-- ==== Sys2Proof/Machine/LiveMessages.lean ====
section
/-! DEFINITION. What the executor does with the messages of the live lane (R13, R31 to R34, R50 to R52, R55, R64, R65,
R105, R163, R171, R172). A payload of the wrong length never reaches these (R156). -/

namespace Sys2Proof.Machine

/-- Change the live state of the zones that a mask names. -/
def modifyZones (mask : Nat) (f : ZoneLive → ZoneLive) (n : Node) : Node :=
  { n with live := { n.live with zones := .ofFn (fun z =>
      if maskBit mask z.val then f n.live.zones[z] else n.live.zones[z]) } }

/-- Change the live state of one zone. -/
def modifyZone (z : Fin 4) (f : ZoneLive → ZoneLive) (n : Node) : Node :=
  { n with live := { n.live with zones := modifyVec z f n.live.zones } }

/-- R31: LEVEL. -/
def carryLevel (payload : List Byte) (n : Node) : Node :=
  match payload with
  | [mask, form, hi, lo] =>
    if form = 0 then
      let i := min 63 (unsignedOf [hi, lo])
      modifyZones mask.toNat
        (fun z => { z with volumeIndex := i, volumeCode := n.tables.volume.toList.getD i 0 }) n
    else if form = 1 then
      modifyZones mask.toNat
        (fun z => { z with volumeIndex := 255, volumeCode := clamp (-960) 0 (signedOf [hi, lo]) }) n
    else refuse n
  | _ => n

/-- R32: PROGRAM_TRIM. -/
def carryProgramTrim (payload : List Byte) (n : Node) : Node :=
  match payload with
  | [z, p, hi, lo] =>
    match indexOf 4 z, indexOf 4 p with
    | some z, some p =>
      modifyZone z (fun r => { r with trims := putVec p (clamp (-480) 0 (signedOf [hi, lo])) r.trims }) n
    | _, _ => refuse n
  | _ => n

/-- R33: BALANCE_FADE. -/
def carryBalanceFade (payload : List Byte) (n : Node) : Node :=
  match payload with
  | [z, b, f] =>
    match indexOf 4 z with
    | some z =>
      modifyZone z (fun r => { r with balance := clamp (-32) 32 (signedOf [b]), fade := clamp (-32) 32 (signedOf [f]) }) n
    | none => refuse n
  | _ => n

/-- R34: the speaker mutes that a mask names take a setting. -/
def muteSpeakers (mask : Nat) (on : Bool) (n : Node) : Node :=
  { n with live := { n.live with mutes := .ofFn (fun k => if maskBit mask k.val then on else n.live.mutes[k]) } }

/-- R34: MUTE. -/
def carryMute (payload : List Byte) (n : Node) : Node :=
  match payload with
  | [form, m2, m1, m0, setting] =>
    match flagOf setting with
    | some on =>
      if form = 0 then modifyZones (unsignedOf [m2, m1, m0]) (fun z => { z with mute := on }) n
      else if form = 1 then muteSpeakers (unsignedOf [m2, m1, m0]) on n
      else refuse n
    | none => refuse n
  | _ => n

/-- R51: the smoothed speed after a valid report. -/
def nextSpeed (w : Nat) (t : Tracker) (raw : Nat) : Nat :=
  match t.state with
  | .none => raw
  | .failed => raw
  | .live => ((t.speed : Int) + trunc (((raw : Int) - t.speed) * w) 16).toNat
  | .stale => ((t.speed : Int) + trunc (((raw : Int) - t.speed) * w) 16).toNat

/-- R64: the threshold of a band, 0 for band 0. -/
def bandThreshold (s : SpeedSettings) (b : Nat) : Nat :=
  if b = 1 then s.theta1 else if b = 2 then s.theta2 else if b = 3 then s.theta3 else 0

/-- R64 Rise: the highest band whose threshold the speed reaches, 0 when it reaches none. -/
def reachedBand (s : SpeedSettings) (v : Nat) : Nat :=
  if s.theta3 ≤ v then 3 else if s.theta2 ≤ v then 2 else if s.theta1 ≤ v then 1 else 0

/-- R64 Fall: the band falls by one while the speed lies below its threshold less the hysteresis. -/
def fallBand (s : SpeedSettings) (v : Nat) : Nat → Nat
  | 0 => 0
  | b + 1 =>
    if (v : Int) < (bandThreshold s (b + 1) : Int) - s.bandHysteresis then fallBand s v b else b + 1

/-- R64: the band after an evaluation at speed v. -/
def nextBand (s : SpeedSettings) (v b : Nat) : Nat :=
  if b < reachedBand s v then reachedBand s v else fallBand s v b

/-- R65: the speakers that a band change issues requests for, in speaker index order. -/
def bandSpeakers (n : Node) : List (Fin 24) :=
  (List.finRange 24).filter fun k => n.tables.speakers[k].enabled && n.tables.speakers[k].bandLinked

/-- R64, R65: the band is evaluated; a change sets BAND_CHANGE and issues the requests. -/
def evaluateBand (n : Node) : Node :=
  let b : Fin 4 := Fin.ofNat 4 (nextBand n.tables.settings n.tracker.speed n.tracker.band.val)
  if b = n.tracker.band then n
  else requestAll (bandSpeakers n) (raise .bandChange { n with tracker := { n.tracker with band := b } })

/-- R51: a valid report of a clamped speed code. -/
def validReport (raw : Nat) (n : Node) : Node :=
  evaluateBand { n with tracker := { n.tracker with
    speed := nextSpeed n.tables.settings.weight n.tracker raw, raw := raw, state := .live, stale := 0, fail := 0 } }

/-- R52: an invalid report of a clamped speed code. -/
def invalidReport (raw : Nat) (n : Node) : Node :=
  raise .speedStale
    { n with tracker :=
        if n.tracker.state = .live then { n.tracker with raw := raw, state := .stale, fail := 0 }
        else { n.tracker with raw := raw } }

/-- R50: SPEED. -/
def carrySpeed (payload : List Byte) (n : Node) : Node :=
  match payload with
  | [hi, lo, quality] =>
    if quality = 1 then validReport (min 1200 (unsignedOf [hi, lo])) n
    else if quality = 0 then invalidReport (min 1200 (unsignedOf [hi, lo])) n
    else refuse n
  | _ => n

/-- R55: CABIN. -/
def carryCabin (payload : List Byte) (n : Node) : Node :=
  match payload with
  | [flags] => { n with tracker := { n.tracker with cabin := flags.extractLsb' 0 4 } }
  | _ => n

/-- R13: PRESENCE. -/
def carryPresence (payload : List Byte) (n : Node) : Node :=
  match payload with
  | [mask, mode] =>
    match presenceModeOf mode with
    | some m =>
      { n with detectors := .ofFn fun p =>
          if maskBit mask.toNat p.val then setPresenceMode m n.detectors[p] else n.detectors[p] }
    | none => refuse n
  | _ => n

/-- R105: RAMP_CONTROL. -/
def carryRampControl (payload : List Byte) (n : Node) : Node :=
  match payload with
  | [mask, mode, index] =>
    match rampModeOf mode, optIndexOf 17 index with
    | some m, some i =>
      if mask.toNat < 64 then
        { n with ramps := .ofFn fun u =>
            if maskBit mask.toNat u.val then controlUnit m i n.tables.ramps[u] n.ramps[u] else n.ramps[u] }
      else refuse n
    | _, _ => refuse n
  | _ => n

/-- R172: a ramp unit's byte of the NODE record. -/
def rampByte (u : RampUnit) : Byte := BitVec.ofNat 8 (rampModeCode u.mode + if u.done then 128 else 0)

/-- R163, R172: the NODE record. -/
def nodeRecord (n : Node) : List Byte :=
  [(indication n.control.node).zeroExtend 8, (codeNumber n.link.accepted).zeroExtend 8,
   (n.link.address.getD 0).zeroExtend 8, BitVec.ofNat 8 (speedStateCode n.tracker.state)]
  ++ unsignedBytes 2 n.tracker.speed ++ unsignedBytes 2 n.tracker.raw
  ++ [indexByte n.tracker.band, n.tracker.cabin.zeroExtend 8, BitVec.ofNat 8 (slotsHeld n),
      BitVec.ofNat 8 n.eq.waiting.length]
  ++ n.ramps.toList.map rampByte

/-- R172: presence, bit p for program p. -/
def presenceByte (n : Node) : Byte :=
  BitVec.ofNat 8 ((List.finRange 4).foldl (fun a p => if n.detectors[p].present then a + 2 ^ p.val else a) 0)

/-- R163, R172: the ZONE record of zone z. -/
def zoneRecord (n : Node) (z : Fin 4) : List Byte :=
  [BitVec.ofNat 8 n.live.zones[z].volumeIndex] ++ signedBytes 2 n.live.zones[z].volumeCode
  ++ signedBytes 1 n.live.zones[z].balance ++ signedBytes 1 n.live.zones[z].fade
  ++ [flagByte n.live.zones[z].mute]
  ++ unsignedBytes 1 n.tracker.zones[z].target ++ signedBytes 1 (appliedLift n z)
  ++ unsignedBytes 1 n.tracker.zones[z].bass ++ signedBytes 2 n.guards[z].code
  ++ (List.finRange 4).flatMap (fun p => signedBytes 2 n.levels.pairs[pairIndex z p].applied)
  ++ (List.finRange 4).flatMap (fun p => signedBytes 2 (duckCode n z p))
  ++ [presenceByte n]

/-- R96: the crossfade target of a SPEAKER view. -/
def viewTarget (r : EqRecord) : Option SetRef :=
  match r.phase with
  | .idle => none
  | .waiting q => some q
  | .fading t _ => some t

/-- R96: the pending set of a SPEAKER view. -/
def viewPending (r : EqRecord) : Option SetRef :=
  match r.phase with
  | .idle => none
  | .waiting _ => none
  | .fading _ p => p

/-- R163, R172: the SPEAKER record of speaker k. -/
def speakerRecord (n : Node) (k : Fin 24) : List Byte :=
  signedBytes 2 n.levels.speakers[k].applied ++ signedBytes 2 n.levels.speakers[k].effective
  ++ [flagByte n.live.mutes[k], setRefByte n.eq.records[k].current, optSetRefByte (viewTarget n.eq.records[k]),
      optSetRefByte (viewPending n.eq.records[k]), BitVec.ofNat 8 (queuePlace n k),
      BitVec.ofNat 8 n.levels.clips[k].count]

/-- R172: the event flags in two bytes, bits 13 to 15 sent as 0. -/
def eventBytes (n : Node) : List Byte := unsignedBytes 2 n.events.toNat

/-- R163: reading a SPEAKER view sets the speaker's clip count to 0. -/
def clearClipCount (k : Fin 24) (n : Node) : Node :=
  { n with levels := { n.levels with clips := modifyVec k (fun c => { c with count := 0 }) n.levels.clips } }

/-- R163: STATUS_READ. -/
def carryStatusRead (m : Message) (n : Node) : Node :=
  match m.payload with
  | [hi, lo, kind, number] =>
    let mask := BitVec.ofNat 13 (unsignedOf [hi, lo])
    if kind = 0 then
      clearEvents mask (postReply m ([0x00] ++ eventBytes n ++ [kind, number] ++ nodeRecord n) n)
    else if kind = 1 then
      match indexOf 4 number with
      | some z => clearEvents mask (postReply m ([0x00] ++ eventBytes n ++ [kind, number] ++ zoneRecord n z) n)
      | none => postReply m ([0x02] ++ eventBytes n) n
    else if kind = 2 then
      match indexOf 24 number with
      | some k =>
        clearClipCount k
          (clearEvents mask (postReply m ([0x00] ++ eventBytes n ++ [kind, number] ++ speakerRecord n k) n))
      | none => postReply m ([0x02] ++ eventBytes n) n
    else postReply m ([0x03] ++ eventBytes n) n
  | _ => n

end Sys2Proof.Machine
end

○ ○ ○

**PROBLEM DETAILS:**
Please transcribe the data above without changes, from its first line to its "volumeCode := n.tables.volume.toList.getD" line, and leave out anything past that.

**ANSWER TO THE EXERCISE:**
-- ==== Sys2Proof/Machine/LiveMessages.lean ====
section
/-! DEFINITION. What the executor does with the messages of the live lane (R13, R31 to R34, R50 to R52, R55, R64, R65,
R105, R163, R171, R172). A payload of the wrong length never reaches these (R156). -/

namespace Sys2Proof.Machine

/-- Change the live state of the zones that a mask names. -/
def modifyZones (mask : Nat) (f : ZoneLive → ZoneLive) (n : Node) : Node :=
  { n with live := { n.live with zones := .ofFn (fun z =>
      if maskBit mask z.val then f n.live.zones[z] else n.live.zones[z]) } }

/-- Change the live state of one zone. -/
def modifyZone (z : Fin 4) (f : ZoneLive → ZoneLive) (n : Node) : Node :=
  { n with live := { n.live with zones := modifyVec z f n.live.zones } }

/-- R31: LEVEL. -/
def carryLevel (payload : List Byte) (n : Node) : Node :=
  match payload with
  | [mask, form, hi, lo] =>
    if form = 0 then
      let i := min 63 (unsignedOf [hi, lo])
      modifyZones mask.toNat
        (fun z => { z with volumeIndex := i, volumeCode := n.tables.volume.toList.getD i 0 }) n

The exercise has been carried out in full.